Kassel

Internationaler Tag gegen Gewalt an Frauen: Stadt soll Beratung für Prostituierte besser finanzieren

Die Kasseler Linke fordert für den städtischen Haushalt 2015 die Beratung für Prostituierte mit zusätzlichen 20.000 € zu unterstützen. Die Beratungsstelle sichtBar klärt Prostituierte über sexuell übertragbare Krankheiten und Schwangerschaftsverhütung auf und begleitet Frauen, die aus der Prostitution aussteigen wollen. In den letzten Jahren haben sich die Arbeitsbedingungen in der Prostitution massiv verschlechtert.
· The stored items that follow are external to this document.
/-- THERMTRIP (R389): clocks stop, transmitters go idle and the MACsec keys are erased, in reset or out of it. -/
def thermtrip (s : State) : State :=
  State.eraseKeys { s with pins := { s.pins with thermtrip := true, clocksStopped := true, linkIdle := true } }

/-- PEAK_CLR. -/
def peakClr (i : Nat) (s : State) : State := if i < 24 then s.setFld (Reg.govSensor i) Fld.govSensor_peak (s.fld (Reg.govSensor i) Fld.govSensor_temp) else s

def execCreditEpoch (m : EpochMeas) (s : State) : Out := s.act (creditEpoch m s)
def execRegionSwitchOn (f : Bool) (r i : Nat) (s : State) : Out := s.act (regionSwitchOn f r i s)
def execPfwNFall (s : State) : Out := .next (pfwNFall s)
def execPfwNRise (s : State) : Out := .next (pfwNRise s)
def execPfwReleaseHoldExpiry (s : State) : Out := s.act (pfwReleaseHoldExpiry s)
def execSensorReading (i : Nat) (t : Int) (s : State) : Out := s.act (sensorReading i t s)
def execTierExit (s : State) : Out := s.act (tierExit s)
def execThermtrip (s : State) : Out := .next (thermtrip s)
def execPeakClr (i : Nat) (s : State) : Out := s.act (peakClr i s)

end Sys2Proof.Machine
end

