-- ==== Sys2Proof/Machine/Change.lean ====
section
/-! DEFINITION. In-service image change and slice reload (R355 to R357, R442, R444). -/

namespace Sys2Proof.Machine

/-! ### Units under test (R441, R442) -/

/-- The test segment of the unit that register, store or window address `a` lies in, among the units tested in service (Table 19.2). -/
def unitSeg (a : Nat) : Option Nat :=
  if 0x3001_0000 ≤ a ∧ a < 0x3001_2000 then some (34 + (a - 0x3001_0000) / 0x40 / 8)
  else if 0x0001_1000_0000 ≤ a ∧ a < 0x0001_1800_0000 then some (34 + (a - 0x0001_1000_0000) / 0x0010_0000 / 8)
  else if 0x4010_0000 ≤ a ∧ a < 0x4018_0000 then some (52 + (a - 0x4010_0000) / 0x1_0000)
  else if 0x4100_0000 ≤ a ∧ a < 0x4108_0000 then some (52 + (a - 0x4100_0000) / 0x1_0000)
  else if 0x0001_3000_0000 ≤ a ∧ a < 0x0001_3080_0000 then some (52 + (a - 0x0001_3000_0000) / 0x0010_0000)
  else if 0x6020_0000 ≤ a ∧ a < 0x6080_0000 then some (ctlSeg ((a - 0x6000_0000) / 0x4000))
  else if inBufferHbm a then some (ctlSeg (128 + (a - 0x0200_0000_0000) / 2 ^ 28))
  else none

/-- Whether address `a` lies in a unit under test. -/
def State.underTest (s : State) (a : Nat) : Bool := match unitSeg a with | some g => s.segTested g | none => false

/-- Whether word `w` at `a` would return to service an array that failed a self-test (R444). -/
def State.returnsFailed (s : State) (a : Nat) (w : Word) : Bool :=
  (List.range 128).any (fun n => a == Reg.assocPartHi n && bit w.toNat 63 && (s.bist.barred.contains n || s.bist.disabled.contains n))

/-! ### What differs, and where it may (R355) -/

/-- Whether a word of an image differs from the running configuration. -/
def State.imageDiffers (s : State) (a : Nat) (w : Word) : Bool :=
  match findReg a with
  | some d => d.fields.any (fun f => (f.acc == .img || f.acc == .rw || a == Reg.epochBankSel) && getField f.field (s.regPar s.curOdd a) != getField f.field w)
  | none =>
    match portShaperWord a with
    | some (n, hi) => !hi && (s.shaper 2 n).profile != bits w.toNat 35 24
    | none =>
      let t := s.loadWord a w
      let hide (x : State) (v : Nat) : Nat := match x.visEntry a with | some (_, vic) => setBits v (vic - 1) 2 0 | none => v
      hide t (tblWord t.mem a) != hide s (tblWord s.mem a)

/-- An entry of the epoch-compatibility map (Table 14.5). -/
structure MapEntry where
  kind  : Nat
  slice : Nat
  addr  : Nat
  words : Nat

/-- The map of an image: BASE_BUILD_ID and its entries. -/
def compatMap (b : Bytes) : Nat × List MapEntry :=
  (beAt b 0 8, (List.range (beAt b 8 2)).map (fun i =>
    { kind := beAt b (16 + 16 * i) 1, slice := beAt b (17 + 16 * i) 1, addr := beAt b (18 + 16 * i) 6, words := beAt b (24 + 16 * i) 4 }))

/-- Whether `a` holds contents of an epoch-sensitive table (R339). -/
def sensitive (a : Nat) : Bool :=
  inTableHbm a || (match winOf a with
    | some (.hash, _, _) => true | some (.stash, _, _) => true | some (.assoc, _, _) => true | some (.label, _, _) => true | some (.nextHop, _, _) => true
    | some (.bridgeDomain, _, _) => true | some (.patDesc, _, _) => true | some (.patSlot, _, _) => true | some (.encap, _, _) => true | _ => false)

/-- The candidates of form `f` of slice `k` (Table 5.3). -/
def State.formNext (s : State) (k f : Nat) : List Nat :=
  (List.range 8).filterMap (fun i => let c := (s.reg (Reg.parserFormWord k f (6 + i))).toNat; if bit c 63 then some (c % 256) else none)

/-- The forms reached from a list of forms. -/
def State.formReach (s : State) (k : Nat) : Nat → List Nat → List Nat → List Nat
  | 0, _, seen => seen
  | _, [], seen => seen
  | n + 1, f :: l, seen => if seen.contains f then s.formReach k n l seen else s.formReach k n (s.formNext k f ++ l) (f :: seen)
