-- ==== Sys2Proof/Machine/Dispatch.lean ====
section
/-! DEFINITION. The dispatcher: one arm per row of the opcode table, each a direct call of its meaning. -/

namespace Sys2Proof.Machine
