-- ==== Sys2Proof/Machine/Step.lean ====
section
/-! DEFINITION. One step: the command at the front of the queue, or, on an empty queue, one nanosecond of the clock. -/

namespace Sys2Proof.Machine

/-- Nothing is commanded: where the time clock runs (from step 3 of Table 2.8 on, R358), its nanosecond counter advances by one (DESIGN CHOICE, log 1). -/
def State.idle (s : State) : State :=
  if s.clocked && s.boot.stage != .released then { s with time := { s.time with stepFree := s.time.stepFree + 1 } } else s

/-- One step of the block: the oldest waiting command, on the state with the rest of the queue. -/
def step (s : State) : Host.Outcome State Fault Refusal :=
  match s.pending with
  | [] => .next s.idle
  | c :: rest => exec c { s with pending := rest }

/-- The state with the command that a word spells at the front of its queue; no word spells one. -/
def State.withFetchWord (s : State) (nbits w : Nat) : State :=
  match Sys2Proof.decodeTableWord nbits w with
  | some c => { s with pending := c :: s.pending }
  | none => s

end Sys2Proof.Machine
end

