-- ==== Sys2Proof/Machine/Core.lean ====
section
/-! DEFINITION. The machine as the host runs it. -/

def Sys2Proof.core : Host.Core := { State := Sys2Proof.Machine.State, Fault := Sys2Proof.Machine.Fault, Refusal := Sys2Proof.Machine.Refusal, step := Sys2Proof.Machine.step, reset := Sys2Proof.Machine.State.reset }
end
Gerade bei den Sexarbeiterinnen aus Osteuropa sind Misshandlungen, schlechte Bezahlung, Abtreibungen und Krankheiten wegen fehlender Verhütung, sowie fehlender Krankenversicherung an der Tagesordnung. Die Arbeit von sichtBar ist also wichtiger denn je, deren Finanzierung durch die Stadt aber nur unzureichend sichergestellt.
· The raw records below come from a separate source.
/-- R196, R197, R344. `node` is the port node the packet left by, `out` the frame after rewriting. -/
def Obligations.DepartingPacketsAreRewrittenOrDropped : Prop :=
  let egr (s : State) (k : Nat) : List Desc := mget (fun _ => []) s.lookup.egrQ k
  let front (s : State) (k : Nat) (d : Desc) (rest : List Desc) : Prop := s.clocked = true ∧ egr s k = d :: rest
  let window (s : State) (n : Nat) : Nat := mget (fun _ => 0) s.traffic.inflight n
  let gone (s t : State) (k : Nat) (d : Desc) (rest : List Desc) : Prop := egr t k = rest ∧ window t d.node = window s d.node - d.win ∧ (∀ n, n ≠ d.node → window t n = window s n) ∧ t.line = s.line
  let stale (s : State) (d : Desc) : Prop := d.stamp.encap ≠ 0 ∧ (bit (tbl128 s.mem (encapAddr d.stamp.encap)) 127 = false ∨ bits (tbl128 s.mem (encapAddr d.stamp.encap)) 126 119 ≠ d.stamp.gen)
  let plain (d : Desc) : Prop := d.stamp.encap = 0 ∧ d.stamp.labelOp = 0 ∧ d.stamp.ttlDec = false ∧ d.stripped = false ∧ 20 ≤ d.bytes.length
    ∧ l2Len (d.bytes.take (d.bytes.length - 4)) (d.bytes.length - 4) 12 + 6 ≤ d.bytes.length
  let out (d : Desc) : Bytes := d.bytes.take (d.bytes.length - 4) ++ List.replicate (64 - d.bytes.length) 0
  let sent (d : Desc) : TxPkt := { bytes := out d ++ fcsOf (out d), epoch := d.epoch, counted := !(d.copy || d.replica), twoStep := false, tag := 0, stomp := d.bad, node := d.node, win := d.win, tc := d.stamp.tc, stream := d.stream }
  let unseen (s : State) (p : Nat) : Prop := s.fld (Reg.classPortCfg (p / 8) (p % 8)) Fld.classPortCfg_txMirror = 0 ∧ s.fld (Reg.classPortCfg (p / 8) (p % 8)) Fld.classPortCfg_txSampler = 0
  (∀ (k : Nat) (u a : Bool) (ts : TsReq) (s : State), egr s k = [] → exec (.egressProcess k u a ts) s = .next s)
  ∧ (∀ (k : Nat) (u a : Bool) (ts : TsReq) (d : Desc) (rest : List Desc) (s : State), front s k d rest → d.copy = false → s.epochLive d.epoch = false →
    ∃ t, exec (.egressProcess k u a ts) s = .next t ∧ gone s t k d rest ∧ Counted s t .controlAgentEpochDrop 1 1 ∧ Only [.counters, .lookup, .traffic] s t)
  ∧ (∀ (k : Nat) (u : Bool) (ts : TsReq) (d : Desc) (rest : List Desc) (s : State), front s k d rest → d.copy = false → s.epochLive d.epoch = true →
    ∃ t, exec (.egressProcess k u true ts) s = .next t ∧ gone s t k d rest ∧ Only [.regs, .counters, .events, .fcp, .obs, .lookup, .traffic] s t)
  ∧ (∀ (k : Nat) (u : Bool) (ts : TsReq) (d : Desc) (rest : List Desc) (s : State), front s k d rest → (d.copy = true ∨ s.epochLive d.epoch = true) → stale s d →
    ∃ t, exec (.egressProcess k u false ts) s = .next t ∧ gone s t k d rest ∧ Counted s t .lookupEgressEncapStale k 1 ∧ Only [.regs, .counters, .events, .fcp, .obs, .lookup, .traffic] s t)
  ∧ (∀ (k p : Nat) (u : Bool) (ts : TsReq) (d : Desc) (rest : List Desc) (s : State), front s k d rest → (d.copy = true ∨ s.epochLive d.epoch = true) → plain d → s.nodePort d.node = some p → s.fld (Reg.linePortCfg p) Fld.linePortCfg_maxFrame < (out d).length + 4 →
    ∃ t, exec (.egressProcess k u false ts) s = .next t ∧ gone s t k d rest ∧ Counted s t .lookupEgressOversize k 1 ∧ Only [.regs, .counters, .events, .fcp, .obs, .lookup, .traffic] s t)
  ∧ (∀ (k p : Nat) (d : Desc) (rest : List Desc) (s : State), front s k d rest → (d.copy = true ∨ s.epochLive d.epoch = true) → plain d → s.nodePort d.node = some p → (out d).length + 4 ≤ s.fld (Reg.linePortCfg p) Fld.linePortCfg_maxFrame → unseen s p → s.flag (Reg.macsecSecyCfg p) Fld.macsecSecyCfg_enable = false →
    ∃ t, exec (.egressProcess k false false .none) s = .next t ∧ egr t k = rest ∧ (t.port p).txQ = (s.port p).txQ ++ [sent d] ∧ Only [.line, .lookup] s t)
  ∧ (∀ (k p : Nat) (d : Desc) (rest : List Desc) (s : State), front s k d rest → (d.copy = true ∨ s.epochLive d.epoch = true) → plain d → s.nodePort d.node = some p → (out d).length + 4 ≤ s.fld (Reg.linePortCfg p) Fld.linePortCfg_maxFrame → unseen s p → s.flag (Reg.macsecSecyCfg p) Fld.macsecSecyCfg_enable = true →
    ∃ t, exec (.egressProcess k false false .none) s = .next t ∧ egr t k = rest ∧ (t.port p).macTx = (s.port p).macTx ++ [sent d] ∧ Only [.line, .lookup] s t)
Allein um die Arbeit im derzeitigen Umfang aufrechterhalten zu können werden künftig zusätzliche Mittel dringend benötigt, denn im kommenden Jahr fallen Stiftungsgelder weg mit denen die Arbeit von sichtBar momentan noch unterstützt wird. "Mit der Aufstockung der Haushaltsmittel für sichtBar könnte die Stadt zeigen, dass sie den täglichen Einsatz für die Interessen von Frauen wertschätzt" sagt Vera Kaufmann, die frauenpolitische Sprecherin der Kasseler Linken.